## To do
Find every line below where the string "values" shows up, and copy those lines.

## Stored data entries

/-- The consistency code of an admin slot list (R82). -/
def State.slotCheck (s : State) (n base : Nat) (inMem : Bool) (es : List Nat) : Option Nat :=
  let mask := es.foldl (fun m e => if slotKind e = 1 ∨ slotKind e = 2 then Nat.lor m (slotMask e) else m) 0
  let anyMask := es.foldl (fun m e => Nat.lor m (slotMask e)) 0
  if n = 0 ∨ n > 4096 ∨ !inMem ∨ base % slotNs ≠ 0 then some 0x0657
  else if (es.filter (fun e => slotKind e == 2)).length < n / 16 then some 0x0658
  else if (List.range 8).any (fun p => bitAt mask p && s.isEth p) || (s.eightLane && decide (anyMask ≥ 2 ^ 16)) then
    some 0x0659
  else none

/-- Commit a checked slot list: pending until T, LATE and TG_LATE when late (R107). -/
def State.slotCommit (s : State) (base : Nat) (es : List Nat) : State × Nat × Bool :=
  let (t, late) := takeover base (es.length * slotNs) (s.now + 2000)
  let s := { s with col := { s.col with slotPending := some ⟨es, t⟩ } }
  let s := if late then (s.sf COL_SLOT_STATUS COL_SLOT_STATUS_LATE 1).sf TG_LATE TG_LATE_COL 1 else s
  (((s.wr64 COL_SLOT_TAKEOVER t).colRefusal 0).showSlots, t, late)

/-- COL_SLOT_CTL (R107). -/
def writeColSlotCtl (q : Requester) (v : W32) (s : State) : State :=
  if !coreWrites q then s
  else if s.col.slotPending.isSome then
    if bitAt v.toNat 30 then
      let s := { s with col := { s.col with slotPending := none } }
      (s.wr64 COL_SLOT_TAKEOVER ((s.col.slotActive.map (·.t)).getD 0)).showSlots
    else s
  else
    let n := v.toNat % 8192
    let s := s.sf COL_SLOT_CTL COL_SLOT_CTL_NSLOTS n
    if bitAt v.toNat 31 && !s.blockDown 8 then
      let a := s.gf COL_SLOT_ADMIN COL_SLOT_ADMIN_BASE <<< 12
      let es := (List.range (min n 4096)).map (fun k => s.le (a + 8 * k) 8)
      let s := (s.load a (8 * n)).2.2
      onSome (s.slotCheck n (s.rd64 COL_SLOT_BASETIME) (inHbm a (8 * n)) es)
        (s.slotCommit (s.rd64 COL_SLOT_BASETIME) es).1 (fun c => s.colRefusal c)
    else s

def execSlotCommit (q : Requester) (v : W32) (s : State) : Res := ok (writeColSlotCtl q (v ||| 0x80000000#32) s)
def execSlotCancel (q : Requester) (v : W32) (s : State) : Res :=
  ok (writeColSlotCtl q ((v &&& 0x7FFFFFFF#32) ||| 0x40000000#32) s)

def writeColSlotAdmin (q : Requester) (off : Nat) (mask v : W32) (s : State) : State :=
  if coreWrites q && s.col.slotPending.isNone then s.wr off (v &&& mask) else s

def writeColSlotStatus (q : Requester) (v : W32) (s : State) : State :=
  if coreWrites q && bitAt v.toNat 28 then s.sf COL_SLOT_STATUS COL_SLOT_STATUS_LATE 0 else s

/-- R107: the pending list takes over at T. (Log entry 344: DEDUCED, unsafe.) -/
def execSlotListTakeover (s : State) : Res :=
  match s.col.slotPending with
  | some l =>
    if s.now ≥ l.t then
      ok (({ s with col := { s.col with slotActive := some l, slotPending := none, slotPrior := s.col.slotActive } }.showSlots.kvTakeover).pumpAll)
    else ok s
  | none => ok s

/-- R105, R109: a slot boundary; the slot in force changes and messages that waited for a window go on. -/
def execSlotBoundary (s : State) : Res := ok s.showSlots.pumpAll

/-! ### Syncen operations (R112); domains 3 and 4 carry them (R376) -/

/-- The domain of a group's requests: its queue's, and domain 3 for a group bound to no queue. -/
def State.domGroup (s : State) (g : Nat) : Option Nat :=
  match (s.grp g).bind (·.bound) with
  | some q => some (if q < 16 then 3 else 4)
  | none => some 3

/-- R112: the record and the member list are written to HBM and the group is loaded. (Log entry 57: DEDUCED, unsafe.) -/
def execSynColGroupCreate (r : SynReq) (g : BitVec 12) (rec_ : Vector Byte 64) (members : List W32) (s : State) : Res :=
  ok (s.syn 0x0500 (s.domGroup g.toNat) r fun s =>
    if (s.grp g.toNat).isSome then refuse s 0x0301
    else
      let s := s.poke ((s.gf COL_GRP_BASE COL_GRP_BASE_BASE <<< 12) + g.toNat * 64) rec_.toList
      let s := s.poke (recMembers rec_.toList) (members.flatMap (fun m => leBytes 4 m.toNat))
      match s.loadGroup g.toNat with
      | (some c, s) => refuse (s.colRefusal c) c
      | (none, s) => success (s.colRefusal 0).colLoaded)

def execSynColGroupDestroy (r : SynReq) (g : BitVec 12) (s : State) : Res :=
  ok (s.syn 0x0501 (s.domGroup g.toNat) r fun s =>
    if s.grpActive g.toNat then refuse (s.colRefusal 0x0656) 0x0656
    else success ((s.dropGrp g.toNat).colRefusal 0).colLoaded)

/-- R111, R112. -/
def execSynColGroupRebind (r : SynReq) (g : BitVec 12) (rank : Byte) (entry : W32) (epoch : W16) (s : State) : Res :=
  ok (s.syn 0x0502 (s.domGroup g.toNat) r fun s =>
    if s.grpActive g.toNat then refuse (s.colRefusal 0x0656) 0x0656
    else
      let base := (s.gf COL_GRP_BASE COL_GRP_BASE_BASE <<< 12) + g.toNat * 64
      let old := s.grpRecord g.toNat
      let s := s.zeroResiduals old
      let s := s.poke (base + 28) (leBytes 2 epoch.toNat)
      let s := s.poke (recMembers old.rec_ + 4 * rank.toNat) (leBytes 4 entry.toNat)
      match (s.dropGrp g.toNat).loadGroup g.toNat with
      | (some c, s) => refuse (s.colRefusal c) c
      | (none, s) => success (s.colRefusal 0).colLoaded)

---

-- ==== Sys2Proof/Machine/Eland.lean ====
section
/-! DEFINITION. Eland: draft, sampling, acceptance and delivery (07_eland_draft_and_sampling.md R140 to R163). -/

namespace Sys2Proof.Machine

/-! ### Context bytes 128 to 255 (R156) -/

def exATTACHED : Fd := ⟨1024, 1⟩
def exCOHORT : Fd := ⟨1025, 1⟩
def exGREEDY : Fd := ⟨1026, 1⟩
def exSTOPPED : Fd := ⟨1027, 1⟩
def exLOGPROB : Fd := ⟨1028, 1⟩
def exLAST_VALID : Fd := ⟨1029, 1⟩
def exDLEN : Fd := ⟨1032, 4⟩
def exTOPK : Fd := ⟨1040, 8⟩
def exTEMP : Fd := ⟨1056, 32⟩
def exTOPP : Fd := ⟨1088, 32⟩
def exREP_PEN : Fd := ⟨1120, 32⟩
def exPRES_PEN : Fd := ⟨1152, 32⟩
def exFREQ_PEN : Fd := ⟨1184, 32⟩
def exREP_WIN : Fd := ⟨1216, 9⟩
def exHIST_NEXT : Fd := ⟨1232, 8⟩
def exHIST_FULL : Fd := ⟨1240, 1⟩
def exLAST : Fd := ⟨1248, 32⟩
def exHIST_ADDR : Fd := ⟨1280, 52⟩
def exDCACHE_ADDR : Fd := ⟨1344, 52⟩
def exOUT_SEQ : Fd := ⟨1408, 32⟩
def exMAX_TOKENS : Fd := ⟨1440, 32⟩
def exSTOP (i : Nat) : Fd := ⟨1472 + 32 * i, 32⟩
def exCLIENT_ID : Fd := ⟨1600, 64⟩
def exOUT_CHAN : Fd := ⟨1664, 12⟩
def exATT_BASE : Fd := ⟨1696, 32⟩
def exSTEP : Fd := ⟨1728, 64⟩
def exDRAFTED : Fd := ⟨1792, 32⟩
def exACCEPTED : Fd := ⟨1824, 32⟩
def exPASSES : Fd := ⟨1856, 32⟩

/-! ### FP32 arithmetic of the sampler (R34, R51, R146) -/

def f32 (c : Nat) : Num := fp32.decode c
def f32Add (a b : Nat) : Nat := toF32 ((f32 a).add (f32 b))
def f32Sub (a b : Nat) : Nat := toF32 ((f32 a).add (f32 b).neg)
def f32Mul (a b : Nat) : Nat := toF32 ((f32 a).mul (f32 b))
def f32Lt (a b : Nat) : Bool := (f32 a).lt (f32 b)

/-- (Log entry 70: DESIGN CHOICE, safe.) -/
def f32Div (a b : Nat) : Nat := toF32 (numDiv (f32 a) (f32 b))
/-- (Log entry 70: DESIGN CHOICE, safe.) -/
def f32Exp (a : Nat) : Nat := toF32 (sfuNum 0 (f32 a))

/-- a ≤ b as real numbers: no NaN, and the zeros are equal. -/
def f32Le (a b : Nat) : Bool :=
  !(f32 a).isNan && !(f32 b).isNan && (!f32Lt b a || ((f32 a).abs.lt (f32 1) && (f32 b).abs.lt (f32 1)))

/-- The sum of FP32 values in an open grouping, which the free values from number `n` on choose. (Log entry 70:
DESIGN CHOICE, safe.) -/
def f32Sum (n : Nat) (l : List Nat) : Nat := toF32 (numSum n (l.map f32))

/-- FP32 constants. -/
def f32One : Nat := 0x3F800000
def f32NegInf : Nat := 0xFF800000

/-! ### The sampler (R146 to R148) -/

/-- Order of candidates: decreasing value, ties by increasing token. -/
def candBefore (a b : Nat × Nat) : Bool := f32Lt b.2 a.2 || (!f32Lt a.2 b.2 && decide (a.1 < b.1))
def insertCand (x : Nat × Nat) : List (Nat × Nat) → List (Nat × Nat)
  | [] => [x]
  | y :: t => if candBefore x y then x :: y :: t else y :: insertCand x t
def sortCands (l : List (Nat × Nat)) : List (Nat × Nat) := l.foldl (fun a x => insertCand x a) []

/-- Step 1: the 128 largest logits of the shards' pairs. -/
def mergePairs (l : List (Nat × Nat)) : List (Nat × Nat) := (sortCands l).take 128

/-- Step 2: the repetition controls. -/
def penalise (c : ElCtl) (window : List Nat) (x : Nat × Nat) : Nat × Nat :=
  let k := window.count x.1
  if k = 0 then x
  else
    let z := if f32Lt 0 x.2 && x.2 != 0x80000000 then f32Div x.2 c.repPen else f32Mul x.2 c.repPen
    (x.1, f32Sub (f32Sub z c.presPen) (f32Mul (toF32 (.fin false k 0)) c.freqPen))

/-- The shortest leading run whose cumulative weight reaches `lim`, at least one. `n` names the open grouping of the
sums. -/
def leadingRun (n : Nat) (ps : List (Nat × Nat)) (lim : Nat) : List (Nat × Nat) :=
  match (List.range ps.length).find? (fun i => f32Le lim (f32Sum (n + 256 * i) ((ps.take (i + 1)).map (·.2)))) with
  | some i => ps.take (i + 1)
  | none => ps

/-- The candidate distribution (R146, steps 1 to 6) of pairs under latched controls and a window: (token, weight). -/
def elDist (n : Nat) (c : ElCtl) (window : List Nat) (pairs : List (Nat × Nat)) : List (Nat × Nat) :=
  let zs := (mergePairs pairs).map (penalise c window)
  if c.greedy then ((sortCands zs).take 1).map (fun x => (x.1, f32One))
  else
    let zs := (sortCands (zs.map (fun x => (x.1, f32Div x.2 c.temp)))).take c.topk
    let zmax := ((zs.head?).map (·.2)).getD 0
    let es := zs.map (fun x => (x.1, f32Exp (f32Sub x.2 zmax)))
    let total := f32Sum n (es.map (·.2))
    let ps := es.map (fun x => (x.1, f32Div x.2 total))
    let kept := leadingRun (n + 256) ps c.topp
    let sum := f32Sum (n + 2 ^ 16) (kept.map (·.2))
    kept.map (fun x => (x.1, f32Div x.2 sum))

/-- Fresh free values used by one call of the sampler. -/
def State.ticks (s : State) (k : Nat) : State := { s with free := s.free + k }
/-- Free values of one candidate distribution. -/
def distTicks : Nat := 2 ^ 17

## Response for this exercise
/-- The sum of FP32 values in an open grouping, which the free values from number `n` on choose. (Log entry 70:
/-- Fresh free values used by one call of the sampler. -/
/-- Free values of one candidate distribution. -/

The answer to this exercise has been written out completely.